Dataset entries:

/-! ### The debug module (17 R545) -/

/-- A system bus access of the debug module to the own package's address map (01 R26): backing memory, or words of the register
pages with the effects of a cantor's access. One that fails returns no data and captures nothing, for R31 gives it no SOURCE
(log 34). -/
def State.debugBus (wr : Bool) (addr n : Nat) (data : List Byte) (s : State) : State :=
  let a := offsetOf addr
  if s.isLocal addr = false ∨ (s.rangeKind .cantor wr a n).isSome = true ∨ (s.badLine a n).isSome = true then s.emit (.data 0xFF [])
  else match areaOf a with
    | .pages =>
      if pageAssigned (pageOf a) = false ∨ pageAssigned (pageOf (a + n - 1)) = false then s.emit (.data 0xFF [])
      else if wr then s.storeWords ((a % 4 + n + 3) / 4) 0 a (a / 4 * 4) data
      else
        let r := s.loadWords ((a % 4 + n + 3) / 4) 0 (a / 4 * 4)
        r.2.emit (.data 0xFF (leBytes n (bits r.1 (8 * (a % 4)) (8 * n))))
    | _ => if wr then s.ncWrite a data else s.emit (.data 0xFF (s.bytesAt a n))

/-- DEBUG_MODULE_ACCESS (R545). -/
def execDebugModuleAccess (a : DebugOp) (s : State) : Host.Outcome State Fault Refusal :=
  .next (if s.boot.debug = false then s
    else match a with
      | .halt c => s.debugHalt c true
      | .resume c => s.debugHalt c false
      | .busRead addr len => s.debugBus false addr.toNat len []
      | .busWrite addr data => s.debugBus true addr.toNat data.length data
      | .hartAccess c => (s.draw).emit (.data (0x40 + c.val) (leBytes 8 s.drawn)))

end Sys2Proof.Machine
end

* What you have to do:
For this task, write out exactly the lines of the entries above, starting at the line with "of the register" and ending at the line with "(log 34). -/", both included, and no others.

* Written solution:
/-- A system bus access of the debug module to the own package's address map (01 R26): backing memory, or words of the register
pages with the effects of a cantor's access. One that fails returns no data and captures nothing, for R31 gives it no SOURCE
(log 34). -/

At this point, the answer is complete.